- EXERCISE INPUTS -
theorem hexOperand_one_word (ds : List (Fin 16)) :
    ∀ x ∈ '0' :: 'x' :: ds.map hexChar, isBlank x = false ∧ x ≠ ';' := by
  simp only [List.forall_mem_cons, List.forall_mem_map]
  exact ⟨by decide, by decide, fun d _ => hexChar_one_word d⟩

/-- Settles O16: the operand is one word, whose value is that of its digits where it fits. -/
theorem assemblerHexOperands : Obligations.AssemblerHexOperands := by
  refine ⟨fun N ds hds => ?_, fun N d => by simp [encode_instrEncode], fun N c => encode_instrDecode c,
    fun N line comment => by rw [assembleLine, stripComment_append, ← assembleLine]⟩
  change assembleLine N (encodeName ++ ' ' :: '0' :: 'x' :: ds.map hexChar) = _ ∧
    assembleLine N (decodeName ++ ' ' :: '0' :: 'x' :: ds.map hexChar) = _
  have hne : '0' :: 'x' :: ds.map hexChar ≠ [] := List.cons_ne_nil _ _
  rw [assembleLine_encode N hne (hexOperand_one_word ds), assembleLine_decode N hne (hexOperand_one_word ds),
    operandValue_hex N hds, operandValue_hex (M N) hds, apply_ite (Option.elim · _ _), apply_ite (Option.elim · _ _)]
  exact ⟨rfl, rfl⟩

end Sys2Proof.Machine
end

section
/-! SUPPORT. The parity count `K` by its bounds (R100, R101, R108): `K N ≤ k` exactly when `2^k ≥ N + k + 1`, and
`bitlen j ≤ k` exactly when `j < 2^k`. -/

namespace Sys2Proof

theorem bitlen_le_iff {j k : Nat} : bitlen j ≤ k ↔ j < 2 ^ k := by
  unfold bitlen
  split
  · next h => simp [h]
  · next h => rw [Nat.succ_le_iff, Nat.log2_lt h]

theorem lt_bitlen_iff {j k : Nat} : k < bitlen j ↔ 2 ^ k ≤ j := by
  rw [← Nat.not_le, bitlen_le_iff, Nat.not_lt]

end Sys2Proof

namespace Sys2Proof.Layout

variable {N : Nat}

/-- A count that is large enough stays so when it grows, so `K` bounds all of them from below. -/
theorem K_le_iff {k : Nat} : K N ≤ k ↔ N + k + 1 ≤ 2 ^ k := by
  obtain ⟨enough, least⟩ := K_spec N
  refine ⟨fun h => ?_, fun h => Nat.le_of_not_lt fun hk => (least k hk).not_ge h⟩
  induction k, h using Nat.le_induction with
  | base => exact enough
  | succ k _ ih => rw [pow_succ]; omega

theorem lt_K_iff {k : Nat} : k < K N ↔ 2 ^ k < N + k + 1 := by
  rw [← Nat.not_le, K_le_iff, Nat.not_le]

theorem K_pos (h : 1 ≤ N) : 0 < K N := by
  rw [lt_K_iff, pow_zero]
  omega

theorem K_le_succ (N : Nat) : K N ≤ N + 1 := by
  have := Nat.lt_two_pow_self (n := N)
  rw [K_le_iff, pow_succ]
  omega

theorem K_mono {N N' : Nat} (h : N ≤ N') : K N ≤ K N' := by
  have enough := (K_spec N').1
  rw [K_le_iff]
  omega

theorem K_succ_of_fullLength (h : 1 ≤ N) (full : fullLength N) : K (N + 1) = K N + 1 := by
  have pow : 2 ≤ 2 ^ K N := Nat.le_self_pow (K_pos h).ne' 2
  rw [fullLength, M_eq] at full
  have above : K N < K (N + 1) := lt_K_iff.mpr (by omega)
  have atMost : K (N + 1) ≤ K N + 1 := K_le_iff.mpr (by rw [pow_succ]; omega)
  exact atMost.antisymm above

theorem K_succ_of_not_fullLength (notFull : ¬ fullLength N) : K (N + 1) = K N := by
  have := M_lt_two_pow_K N
  rw [M_eq] at this
  rw [fullLength, M_eq] at notFull
  exact (K_le_iff.mpr (by omega)).antisymm (K_mono N.le_succ)

/-- Below `K`, one pass of R101's loop raises the count and stays at `K` or below. -/
theorem bitlen_between {k : Nat} (h : k < K N) : k < bitlen (N + k) ∧ bitlen (N + k) ≤ K N := by
  have := M_lt_two_pow_K N
  rw [M_eq] at this
  exact ⟨lt_bitlen_iff.mpr (two_pow_le_of_lt_K h), bitlen_le_iff.mpr (by omega)⟩

/-- The loop ends at `K` from any count at or below it, if each pass may raise the count by no more than one. -/
theorem loopCount_eq_K {fuel k : Nat} (below : k ≤ K N) (reaches : K N ≤ k + fuel) : loopCount N fuel k = K N := by
  induction fuel generalizing k with
  | zero => exact below.antisymm reaches
  | succ fuel ih =>
    rw [loopCount]
    split
    · next stop => exact below.antisymm (K_le_iff.mpr stop)
    · next go =>
      obtain ⟨raised, below'⟩ := bitlen_between (N := N) (k := k) (by rw [lt_K_iff]; omega)
      exact ih below' (by omega)

/-- Settles O1: `K` is large enough, and nothing smaller is. -/
theorem parityCountIsLeast : Obligations.ParityCountIsLeast := ⟨fun N _ => K_spec N, by decide⟩

/-- Settles O2: the loop starts at 0 and has fuel for `N + 1 ≥ K` passes. -/
theorem sourceLoopComputesParityCount : Obligations.SourceLoopComputesParityCount := fun N _ =>
  loopCount_eq_K (Nat.zero_le _) (by rw [Nat.zero_add]; exact K_le_succ N)

/-- Settles O7: a full-length `N` leaves no room for another data bit, any other `N` does. -/
theorem parityCountMonotone : Obligations.ParityCountMonotone :=
  ⟨fun _ _ _ => K_mono, fun _ h => ⟨K_succ_of_fullLength h, K_succ_of_not_fullLength⟩⟩

end Sys2Proof.Layout
end

section
/-! SUPPORT. The data positions (R103, R104): counting the powers of two among `1..j` with `bitlen` gives the length of `Q`, the
place of each position in it, and the data bit that the codeword holds there. -/

namespace Sys2Proof

theorem bitlen_succ_of_two_pow {j t : Nat} (h : j + 1 = 2 ^ t) : bitlen (j + 1) = bitlen j + 1 := by
  have low : bitlen j = t := by
    refine (bitlen_le_iff.mpr (by omega)).antisymm (Nat.le_of_not_lt fun hlt => ?_)
    have := bitlen_le_iff.mp (Nat.le_sub_one_of_lt hlt)
    have pow : 2 ^ t = 2 ^ (t - 1) * 2 := by rw [← pow_succ, Nat.sub_add_cancel (by omega)]
    have := Nat.two_pow_pos (t - 1)
    omega
  rw [low, h]
  exact (bitlen_le_iff.mpr (Nat.pow_lt_pow_succ (by decide))).antisymm (lt_bitlen_iff.mpr le_rfl)

theorem bitlen_succ_of_ne_two_pow {j : Nat} (h : ∀ t, j + 1 ≠ 2 ^ t) : bitlen (j + 1) = bitlen j := by
  refine (bitlen_le_iff.mpr ?_).antisymm (bitlen_le_iff.mpr ?_)
  · exact (Nat.succ_le_of_lt (bitlen_le_iff.mp le_rfl)).lt_of_ne (h _)
  · exact Nat.lt_of_succ_lt (bitlen_le_iff.mp le_rfl)

/-- From `j ≤ 2^(j−1)`, where a `j` that is no power of two leaves no equality. -/
theorem bitlen_lt_of_ne_two_pow {j : Nat} (h1 : 1 ≤ j) (h : ∀ t, j ≠ 2 ^ t) : bitlen j < j := by
  have := Nat.lt_two_pow_self (n := j - 1)
  have := h (j - 1)
  exact Nat.lt_of_le_pred h1 (bitlen_le_iff.mpr (by rw [Nat.pred_eq_sub_one]; omega))

end Sys2Proof

namespace Sys2Proof.Layout

variable {N : Nat}

/-- R104(b): within the codeword, the parity positions are all the powers of two. -/
theorem mem_P_iff_two_pow {j : Nat} (hj : j ≤ M N) : j ∈ P N ↔ ∃ t, j = 2 ^ t := by
  rw [mem_P]
  constructor
  · rintro ⟨t, -, rfl⟩
    exact ⟨t, rfl⟩
  · rintro ⟨t, rfl⟩
    exact ⟨t, (Nat.pow_lt_pow_iff_right (by decide)).mp (hj.trans_lt (M_lt_two_pow_K N)), rfl⟩

theorem mem_Q_iff_ne_two_pow {j : Nat} : j ∈ Q N ↔ 1 ≤ j ∧ j ≤ M N ∧ ∀ t, j ≠ 2 ^ t := by
  rw [mem_Q, and_assoc]
  refine and_congr_right fun _ => and_congr_right fun hj => ?_
  rw [mem_P_iff_two_pow hj, not_exists]

/-- R104(c). -/
theorem M_ne_two_pow (t : Nat) : M N ≠ 2 ^ t := by
  intro h
  have below : t < K N := (Nat.pow_lt_pow_iff_right (by decide)).mp (h ▸ M_lt_two_pow_K N)
  exact (two_pow_lt_M below).ne' h

theorem M_pos (h : 1 ≤ N) : 1 ≤ M N := h.trans (Nat.le_add_right N (K N))

theorem M_mem_Q (h : 1 ≤ N) : M N ∈ Q N := mem_Q_iff_ne_two_pow.mpr ⟨M_pos h, le_rfl, M_ne_two_pow⟩

/-- R104(d). -/
theorem bitlen_M (N : Nat) : bitlen (M N) = K N := by
  refine (bitlen_le_iff.mpr (M_lt_two_pow_K N)).antisymm (Nat.le_of_not_lt fun hlt => ?_)
  have large : 2 ^ bitlen (M N) < M N := two_pow_lt_M hlt
  exact large.not_gt (bitlen_le_iff.mp le_rfl)

/-- The data positions among `1..m`. -/
def dataUpTo (N m : Nat) : List Nat := (List.range' 1 m).filter fun j => !(P N).contains j

theorem Q_eq_dataUpTo (N : Nat) : Q N = dataUpTo N (M N) := rfl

- ACTIVITY -
Taking the listing above as the source, transcribe only the lines starting at the line with "have below : t" and going through the line with "have large : 2", unaltered and with both ends included.

- OUTPUT -
  have below : t < K N := (Nat.pow_lt_pow_iff_right (by decide)).mp (h ▸ M_lt_two_pow_K N)
  exact (two_pow_lt_M below).ne' h

theorem M_pos (h : 1 ≤ N) : 1 ≤ M N := h.trans (Nat.le_add_right N (K N))

theorem M_mem_Q (h : 1 ≤ N) : M N ∈ Q N := mem_Q_iff_ne_two_pow.mpr ⟨M_pos h, le_rfl, M_ne_two_pow⟩

/-- R104(d). -/
theorem bitlen_M (N : Nat) : bitlen (M N) = K N := by
  refine (bitlen_le_iff.mpr (M_lt_two_pow_K N)).antisymm (Nat.le_of_not_lt fun hlt => ?_)
  have large : 2 ^ bitlen (M N) < M N := two_pow_lt_M hlt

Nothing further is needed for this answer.